Она встретила его взгляд, ожидая ответа, но Эдуардо выучил несколько хитростей у своего холодного брата. Когда повисшая тишина стала невыносимой, Стелла заговорила:
– Это плохая затея. Ты сам знаешь, что в этом нет необходимости.
Он молча стоял, не шелохнувшись.
– Я могу уехать и сама заботиться о ребенке. Нам не нужно этого делать.
– Я тебе не нужен? – От ярости все померкло у него перед глазами. – Да что ты одна можешь дать ребенку? Ты уедешь куда-нибудь, а потом бросишь ребенка в детском саду, пока сама будешь работать сутками напролет, чтобы прокормить его и дать ему крышу над головой?
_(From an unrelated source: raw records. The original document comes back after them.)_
@[simp] theorem State.setPc_v (t : Word) : (s.setPc t).v = s.v := rfl
@[simp] theorem State.setPc_idx (t : Word) : (s.setPc t).idx = s.idx := rfl
@[simp] theorem State.setPc_stack (t : Word) : (s.setPc t).stack = s.stack := rfl
@[simp] theorem State.setPc_sp (t : Word) : (s.setPc t).sp = s.sp := rfl
@[simp] theorem State.setPc_dt (t : Word) : (s.setPc t).dt = s.dt := rfl
@[simp] theorem State.setPc_st (t : Word) : (s.setPc t).st = s.st := rfl
@[simp] theorem State.setPc_fb (t : Word) : (s.setPc t).fb = s.fb := rfl
@[simp] theorem State.setPc_keys (t : Word) : (s.setPc t).keys = s.keys := rfl
@[simp] theorem State.setPc_halted (t : Word) : (s.setPc t).halted = s.halted := rfl
@[simp] theorem State.setPc_quirks (t : Word) : (s.setPc t).quirks = s.quirks := rfl
@[simp] theorem State.setPc_fault (t : Word) : (s.setPc t).fault = s.fault := rfl
@[simp] theorem State.setPc_result (t : Word) : (s.setPc t).result = s.result := rfl
@[simp] theorem State.setPc_mem (t : Word) : (s.setPc t).mem = s.mem := rfl
@[simp] theorem State.setPc_latch (t : Word) : (s.setPc t).latch = s.latch := rfl
@[simp] theorem State.setPc_script (t : Word) : (s.setPc t).script = s.script := rfl
@[simp] theorem State.setPc_drawn (t : Word) : (s.setPc t).drawn = s.drawn := rfl
@[simp] theorem State.setPc_reg (t : Word) (j : Reg) : (s.setPc t).reg j = s.reg j := rfl

@[simp] theorem State.setRegBlock_pc (bs : List Byte) : (s.setRegBlock bs).pc = s.pc := rfl
@[simp] theorem State.setRegBlock_idx (bs : List Byte) : (s.setRegBlock bs).idx = s.idx := rfl
@[simp] theorem State.setRegBlock_stack (bs : List Byte) : (s.setRegBlock bs).stack = s.stack := rfl
@[simp] theorem State.setRegBlock_sp (bs : List Byte) : (s.setRegBlock bs).sp = s.sp := rfl
@[simp] theorem State.setRegBlock_dt (bs : List Byte) : (s.setRegBlock bs).dt = s.dt := rfl
@[simp] theorem State.setRegBlock_st (bs : List Byte) : (s.setRegBlock bs).st = s.st := rfl
@[simp] theorem State.setRegBlock_fb (bs : List Byte) : (s.setRegBlock bs).fb = s.fb := rfl
@[simp] theorem State.setRegBlock_keys (bs : List Byte) : (s.setRegBlock bs).keys = s.keys := rfl
@[simp] theorem State.setRegBlock_halted (bs : List Byte) : (s.setRegBlock bs).halted = s.halted := rfl
@[simp] theorem State.setRegBlock_quirks (bs : List Byte) : (s.setRegBlock bs).quirks = s.quirks := rfl
@[simp] theorem State.setRegBlock_fault (bs : List Byte) : (s.setRegBlock bs).fault = s.fault := rfl
@[simp] theorem State.setRegBlock_result (bs : List Byte) : (s.setRegBlock bs).result = s.result := rfl
@[simp] theorem State.setRegBlock_mem (bs : List Byte) : (s.setRegBlock bs).mem = s.mem := rfl
@[simp] theorem State.setRegBlock_latch (bs : List Byte) : (s.setRegBlock bs).latch = s.latch := rfl
@[simp] theorem State.setRegBlock_script (bs : List Byte) : (s.setRegBlock bs).script = s.script := rfl
@[simp] theorem State.setRegBlock_drawn (bs : List Byte) : (s.setRegBlock bs).drawn = s.drawn := rfl

@[simp] theorem State.setRegWithFlag_pc (x : Reg) (a b : Byte) : (s.setRegWithFlag x a b).pc = s.pc := rfl
@[simp] theorem State.setRegWithFlag_idx (x : Reg) (a b : Byte) : (s.setRegWithFlag x a b).idx = s.idx := rfl
@[simp] theorem State.setRegWithFlag_stack (x : Reg) (a b : Byte) : (s.setRegWithFlag x a b).stack = s.stack := rfl
@[simp] theorem State.setRegWithFlag_sp (x : Reg) (a b : Byte) : (s.setRegWithFlag x a b).sp = s.sp := rfl
@[simp] theorem State.setRegWithFlag_dt (x : Reg) (a b : Byte) : (s.setRegWithFlag x a b).dt = s.dt := rfl
@[simp] theorem State.setRegWithFlag_st (x : Reg) (a b : Byte) : (s.setRegWithFlag x a b).st = s.st := rfl
@[simp] theorem State.setRegWithFlag_fb (x : Reg) (a b : Byte) : (s.setRegWithFlag x a b).fb = s.fb := rfl
@[simp] theorem State.setRegWithFlag_keys (x : Reg) (a b : Byte) : (s.setRegWithFlag x a b).keys = s.keys := rfl
@[simp] theorem State.setRegWithFlag_halted (x : Reg) (a b : Byte) : (s.setRegWithFlag x a b).halted = s.halted := rfl
@[simp] theorem State.setRegWithFlag_quirks (x : Reg) (a b : Byte) : (s.setRegWithFlag x a b).quirks = s.quirks := rfl
@[simp] theorem State.setRegWithFlag_fault (x : Reg) (a b : Byte) : (s.setRegWithFlag x a b).fault = s.fault := rfl
@[simp] theorem State.setRegWithFlag_result (x : Reg) (a b : Byte) : (s.setRegWithFlag x a b).result = s.result := rfl
@[simp] theorem State.setRegWithFlag_mem (x : Reg) (a b : Byte) : (s.setRegWithFlag x a b).mem = s.mem := rfl
@[simp] theorem State.setRegWithFlag_latch (x : Reg) (a b : Byte) : (s.setRegWithFlag x a b).latch = s.latch := rfl
@[simp] theorem State.setRegWithFlag_script (x : Reg) (a b : Byte) : (s.setRegWithFlag x a b).script = s.script := rfl
@[simp] theorem State.setRegWithFlag_drawn (x : Reg) (a b : Byte) : (s.setRegWithFlag x a b).drawn = s.drawn := rfl

@[simp] theorem State.setRegLogic_pc (x : Reg) (a : Byte) : (s.setRegLogic x a).pc = s.pc := rfl
@[simp] theorem State.setRegLogic_idx (x : Reg) (a : Byte) : (s.setRegLogic x a).idx = s.idx := rfl
@[simp] theorem State.setRegLogic_stack (x : Reg) (a : Byte) : (s.setRegLogic x a).stack = s.stack := rfl
@[simp] theorem State.setRegLogic_sp (x : Reg) (a : Byte) : (s.setRegLogic x a).sp = s.sp := rfl
@[simp] theorem State.setRegLogic_dt (x : Reg) (a : Byte) : (s.setRegLogic x a).dt = s.dt := rfl
@[simp] theorem State.setRegLogic_st (x : Reg) (a : Byte) : (s.setRegLogic x a).st = s.st := rfl
@[simp] theorem State.setRegLogic_fb (x : Reg) (a : Byte) : (s.setRegLogic x a).fb = s.fb := rfl
@[simp] theorem State.setRegLogic_keys (x : Reg) (a : Byte) : (s.setRegLogic x a).keys = s.keys := rfl
@[simp] theorem State.setRegLogic_halted (x : Reg) (a : Byte) : (s.setRegLogic x a).halted = s.halted := rfl
@[simp] theorem State.setRegLogic_quirks (x : Reg) (a : Byte) : (s.setRegLogic x a).quirks = s.quirks := rfl
@[simp] theorem State.setRegLogic_fault (x : Reg) (a : Byte) : (s.setRegLogic x a).fault = s.fault := rfl
@[simp] theorem State.setRegLogic_result (x : Reg) (a : Byte) : (s.setRegLogic x a).result = s.result := rfl
@[simp] theorem State.setRegLogic_mem (x : Reg) (a : Byte) : (s.setRegLogic x a).mem = s.mem := rfl
@[simp] theorem State.setRegLogic_latch (x : Reg) (a : Byte) : (s.setRegLogic x a).latch = s.latch := rfl
@[simp] theorem State.setRegLogic_script (x : Reg) (a : Byte) : (s.setRegLogic x a).script = s.script := rfl
@[simp] theorem State.setRegLogic_drawn (x : Reg) (a : Byte) : (s.setRegLogic x a).drawn = s.drawn := rfl

@[simp] theorem State.advanceIdx_v (x : Reg) : (s.advanceIdx x).v = s.v := rfl
@[simp] theorem State.advanceIdx_pc (x : Reg) : (s.advanceIdx x).pc = s.pc := rfl
@[simp] theorem State.advanceIdx_stack (x : Reg) : (s.advanceIdx x).stack = s.stack := rfl
@[simp] theorem State.advanceIdx_sp (x : Reg) : (s.advanceIdx x).sp = s.sp := rfl
@[simp] theorem State.advanceIdx_dt (x : Reg) : (s.advanceIdx x).dt = s.dt := rfl
@[simp] theorem State.advanceIdx_st (x : Reg) : (s.advanceIdx x).st = s.st := rfl
@[simp] theorem State.advanceIdx_fb (x : Reg) : (s.advanceIdx x).fb = s.fb := rfl
@[simp] theorem State.advanceIdx_keys (x : Reg) : (s.advanceIdx x).keys = s.keys := rfl
@[simp] theorem State.advanceIdx_halted (x : Reg) : (s.advanceIdx x).halted = s.halted := rfl
@[simp] theorem State.advanceIdx_quirks (x : Reg) : (s.advanceIdx x).quirks = s.quirks := rfl
@[simp] theorem State.advanceIdx_fault (x : Reg) : (s.advanceIdx x).fault = s.fault := rfl
@[simp] theorem State.advanceIdx_result (x : Reg) : (s.advanceIdx x).result = s.result := rfl
@[simp] theorem State.advanceIdx_mem (x : Reg) : (s.advanceIdx x).mem = s.mem := rfl
@[simp] theorem State.advanceIdx_latch (x : Reg) : (s.advanceIdx x).latch = s.latch := rfl
@[simp] theorem State.advanceIdx_script (x : Reg) : (s.advanceIdx x).script = s.script := rfl
@[simp] theorem State.advanceIdx_drawn (x : Reg) : (s.advanceIdx x).drawn = s.drawn := rfl
@[simp] theorem State.advanceIdx_reg (x : Reg) (j : Reg) : (s.advanceIdx x).reg j = s.reg j := rfl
– Разве это хуже полчища нянек и вечно пропадающего где-то отца, которого ребенок будет видеть от силы пять минут в день, и то если повезет?
– С чего ты взяла, что я буду таким отцом?
Глаза Стеллы недоверчиво вспыхнули.
Эдуардо кипел от гнева. Ну почему она судила его так строго, не оставляя шанса доказать обратное?
– Ты лишила бы своего ребенка прав, принадлежащих ему по рождению?
– Ты мог бы позаботиться о том, чтобы он или она ничего не лишились.
– Так… – с горечью кивнул он. – Ты хочешь от меня только денег.
– Речь идет не обо мне и не о моих желаниях. – Она злобно воззрилась на него.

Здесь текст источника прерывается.